### Exercise objective
The answer must consist only of the lines from the line with "def State.failAfter (s" to the line with "s with heard", both included, exactly as they stand below.

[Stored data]
________
-- ==== Sys2Proof/Machine/Fabric.lean ====
section
/-!
DEFINITION. Sys2Proof/Machine/Fabric.lean: messages between packages (R357 to R364), the view and its agreement (R363 to R373),
collectives (R374 to R379) and notifications (R380).
-/

namespace Sys2Proof.Machine

/-! ## Views (R363) -/

/-- The members of a bitmap, in ascending number. -/
def membersOf (m : BitVec 288) : List Nat := (List.range 288).filter (fun i => m.getLsbD i)

def countOf (m : BitVec 288) : Nat := (membersOf m).length

/-- The bitmap of one package. -/
def memberBit (p : Nat) : BitVec 288 := BitVec.ofNat 288 (2 ^ p)

/-- The digest of a bitmap: its words rotated and combined. -/
def digest (m : BitVec 288) : BitVec 32 :=
  (List.range 9).foldl (fun d k => d ^^^ (m.extractLsb' (32 * k) 32).rotateLeft k) 0

/-- The tag of a bitmap with a change count. -/
def tagOf (m : BitVec 288) (count : BitVec 16) : Tag := count ++ digest m

def Proposed.tag (p : Proposed) : Tag := tagOf p.members p.count

/-- The bitmap of the current view. -/
def State.members (s : State) : BitVec 288 := match s.view with | some v => v.1 | none => 0

/-- The change count of the current view, zero before the first one. -/
def State.viewCount (s : State) : BitVec 16 := s.tag.extractLsb' 32 16

/-- The failure timeout in cycles (R381). -/
def State.failAfter (s : State) : Nat := cyclesOfUs (field (s.preg 0x831) 31 16)

/-- Every link has been down for the failure timeout: those of a member are the planes that this package's ports attach to (R357, R366;
DEDUCED, log 28). -/
def State.linksDown (s : State) : Bool :=
  (List.range 24).all (fun k => !s.portUp k && decide ((Map.get ⟨false, false, false, 0⟩ s.ports k).since + s.failAfter ≤ s.now))

/-- Members that this package suspects no more; the time of the first suspicion stands while one is left (R366, R367). -/
def State.clearSuspects (s : State) (m : BitVec 288) : State :=
  let left := s.suspects &&& ~~~m
  { s with suspects := left, suspected := if left = 0 then none else s.suspected }

/-- A message proves that its sender is alive (R365): it is suspected no more, unless every link to it is down (R366). -/
def State.hear (s : State) (p : Nat) : State :=
  let s := { s with heard := Map.put s.heard p s.now }
  if s.linksDown then s else s.clearSuspects (memberBit p)

/-- A package was heard within the failure timeout. -/
def State.heardLately (s : State) (p : Nat) : Bool :=
  p == s.selfPkg || match Map.find s.heard p with | some t => decide (s.now < t + s.failAfter) | none => false

/-- A discarded message is counted (R364). -/
def State.countStale (s : State) : State :=
  let x := s.preg 0x834
  s.setPreg 0x834 (setField x 63 32 (field x 63 32 + 1))

/-- A late contribution is counted (R378). -/
def State.countLate (s : State) : State :=
  let x := s.preg 0x834
  s.setPreg 0x834 (setField x 31 0 (field x 31 0 + 1))

/-! ## Sending -/

/-- A message of the extensions leaves for one package: through the first port of those that carry them, from the package's number on; where
none does, it cannot leave (R357; DESIGN CHOICE, log 28). -/
def State.send (s : State) (peer : Nat) (msg : Sent) : State :=
  match s.extFrom peer with
  | some k => { s with out := s.out ++ [⟨k, some peer, s.tag, msg⟩] }
  | none => s

/-- The same for each package of a bitmap but this one. -/
def State.sendAll (s : State) (m : BitVec 288) (msg : Nat → Sent) : State :=
  ((membersOf m).filter (· != s.selfPkg)).foldl (fun s p => s.send p (msg p)) s

/-- A message leaves on every working port that carries it (R365, R373). -/
def State.sendPorts (s : State) (msg : Sent) : State :=
  { s with out := s.out ++ ((List.range 24).filter s.extPort).map (fun k => ⟨k, none, s.tag, msg⟩) }

/-- A reply leaves for a request's sender, through the working port of its pair of package and address-hash lane (R360). -/
def State.sendReply (s : State) (sender lane : Nat) (seq : Option ReqNo) (r : RemoteReply) : State :=
  { s with out := s.out ++ [⟨s.workingPort (sender + lane), some sender, s.tag, .reply seq r⟩] }

/-! ## Notifications (R380) -/

/-- A notification reaches the context with its fabric number, if that has room. -/
def State.appendNote (s : State) (sender fctx : Nat) (value : DWord) : Bool × State :=
  match s.ctxs.find? (fun c => field (c.2.sreg 0x440) 11 0 == fctx) with
  | none => (false, s)
  | some (id, c) =>
    if c.notes.length < 64 then
      (true, s.updCtx id (fun c => { c with notes := c.notes ++ [(BitVec.ofNat 64 sender, value)] }))
    else (false, s)

/-! ## Requests of peers (R361) -/

/-- Elements placed at bit offsets of a line: the bytes that change. -/
def placedBytes (old : List Byte) (width : Nat) (elems : List (Nat × DWord)) : List (Nat × Byte) :=
  let m := elems.foldl (fun m e => Map.setBitsAt m e.1 width e.2.toNat) (Map.setBytes [] 0 old)
  let touched := sortNats (elems.flatMap (fun e => (List.range ((width + 7) / 8)).map (fun i => e.1 / 8 + i)))
  touched.map (fun o => (o, Map.get 0 m o))

/-- A request applied at the home of its line, as one access: the reply with the state after it; none while the home holds
the line. -/
def State.serveRequest (s : State) (sender line : Nat) (kind : RemoteKind) : Option (RemoteReply × State) :=
  match kind with
  | .note fctx value => let r := s.appendNote sender fctx value; some (.appended r.1, r.2)
  | kind =>
    let whole :=
      match kind with
      | .write bs => (List.range 64).all (fun i => bs.any (fun b => b.1 == i))
      | .place width elems => (List.range (512 / width)).all (fun i => elems.any (fun e => e.1 == width * i))
      | _ => false
    if s.frameEnd ≤ line then some (.refused 0x053, s)
    else
      match s.reach line whole with
      | .wait => none
      | .unassigned => some (.refused 0x053, s)
      | .inBank => some (.refused 0x04C, s)
      | .failed => some (.refused 0x050, s)
      | .ok =>
        match kind with
        | .read => let r := s.readLine line; some (.data r.1, r.2)
        | .write bs => some (.done, s.homeWrite line 0 bs)
        | .atomic op ty off o swap =>
          let r := s.atomicAt op ty (spotsFrom line off (elemBytes ty)) o.toNat swap.toNat
          some (.data (bytesOfNat (elemBytes ty) r.1), r.2)
        | .reduce op ty off o => some (.done, s.reduceAt (dieOfLine line) line off op ty o.toNat)
        | .update op ty elems =>
          some (.done, s.reduceElems (dieOfLine line) line op.mem ty (elems.map (fun e => (e.1, e.2.toNat))))
        | .place width elems =>
          let r := (s.recall line).readLine line
          some (.done, r.2.homeWrite line 0 (placedBytes r.1 width elems))
        | .note _ _ => none

/-- A request that is a load. -/
def RemoteKind.isRead : RemoteKind → Bool
  | .read => true
  | _ => false

/-- The number of a requester: a fabric port of a peer (R310, R361). -/
def requester (sender : Nat) (seq : ReqNo) : Nat := 32 * sender + seq.port % 32

/-- A requester's replies with one more: each home keeps those to its last 64 requests (R310). -/
def keepReply (kept : List (BitVec 16 × Nat × RemoteReply)) (count : BitVec 16) (home : Nat) (r : RemoteReply) :
    List (BitVec 16 × Nat × RemoteReply) :=
  (count, home, r) :: ((kept.filter (fun k => k.2.1 == home)).take 63 ++ kept.filter (fun k => k.2.1 != home))

/-- A request is applied and answered, or it waits at its home, and later ones of its sender and address-hash lane behind it (R296 rule 4,
R361). One that a peer sends again finds its kept reply, receives it again, and nothing is applied (R310). -/
def State.applyRequest (s : State) (sender : Nat) (seq : ReqNo) (line : Nat) (kind : RemoteKind) : State :=
  let from_ := requester sender seq
  let kept := Map.get [] s.replies from_
  let home := homeOf line
  match (if RemoteKind.isRead kind then none else kept.find? (fun k => k.1 == seq.count && k.2.1 == home)) with
  | some k => s.sendReply sender (addrLane line) (some seq) k.2.2
  | none =>
    let wait := { s with pendingReqs := s.pendingReqs ++ [⟨sender, seq, line, kind⟩] }
    if s.pendingReqs.any (fun w => w.sender == sender && addrLane w.line == addrLane line) then
      if s.pendingReqs.any (fun w => w.sender == sender && w.seq == seq && w.line == line) then s else wait
    else
      match s.serveRequest sender line kind with
      | none => wait
      | some (r, s) =>
        let s :=
          if RemoteKind.isRead kind then s else { s with replies := Map.put s.replies from_ (keepReply kept seq.count home r) }
        s.sendReply sender (addrLane line) (some seq) r

/-- The requests that wait are tried again, in order of arrival. -/
def State.retryRequests (s : State) : State :=
  s.pendingReqs.foldl (fun s w => s.applyRequest w.sender w.seq w.line w.kind) { s with pendingReqs := [] }

/-! ## Replies (R362) -/

/-- The reply to a `fnote`: its predicate, and the cause of a refusal, which is not precise. -/
def State.noteReply (s : State) (id : Nat) (r : Req) (x : RemoteReply) : State :=
  let ok := match x with | .appended b => b | _ => false
  let lanes := maskOf (r.take.map (·.1))
  let pd := match r.take with | t :: _ => t.2.1 | [] => 7
  s.updGroupAt r.ref.team r.ref.group (fun g =>
    let g := g.setP pd lanes (if ok then lanes else 0)
    (g.inflight.filter (fun i => i.2.req == some id)).foldl (fun g i => g.complete i.1) g)

/-- A refused store or reduction of a group (R362). -/
def State.refusedStore (s : State) (r : Req) (c : BitVec 9) : State :=
  s.holdCause r.ref.team r.ref.group
    ⟨.fabric, c, r.addr, none, BitVec.ofNat 64 r.va, none, 0, 0x1000000000000000, some 1⟩

/-- Somebody waits for a reply: a copy, a producer, or the fragment that sent the request. -/
def State.awaited (s : State) (id : Nat) (r : Req) : Bool :=
  r.copy.isSome || (r.fetch && s.live r.ref) || s.producers.any (fun p => p.2.asked.any (fun a => a.2 == id))
    || (s.live r.ref && (s.fragAt r.ref).sent.contains id)
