-- ==== Sys2Proof/Machine/Core.lean ====
section
/-!
DEFINITION. Sys2Proof/Machine/Core.lean: the model as the host runs it.
-/

def Sys2Proof.core : Host.Core :=
  { State := Sys2Proof.Machine.State
    Fault := Sys2Proof.Machine.Fault
    Refusal := Sys2Proof.Machine.Refusal
    step := Sys2Proof.Machine.step
    reset := Sys2Proof.Machine.State.reset }
end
________
### Completed task
def State.failAfter (s : State) : Nat := cyclesOfUs (field (s.preg 0x831) 31 16)

/-- Every link has been down for the failure timeout: those of a member are the planes that this package's ports attach to (R357, R366;
DEDUCED, log 28). -/
def State.linksDown (s : State) : Bool :=
  (List.range 24).all (fun k => !s.portUp k && decide ((Map.get ⟨false, false, false, 0⟩ s.ports k).since + s.failAfter ≤ s.now))

/-- Members that this package suspects no more; the time of the first suspicion stands while one is left (R366, R367). -/
def State.clearSuspects (s : State) (m : BitVec 288) : State :=
  let left := s.suspects &&& ~~~m
  { s with suspects := left, suspected := if left = 0 then none else s.suspected }

/-- A message proves that its sender is alive (R365): it is suspected no more, unless every link to it is down (R366). -/
def State.hear (s : State) (p : Nat) : State :=
  let s := { s with heard := Map.put s.heard p s.now }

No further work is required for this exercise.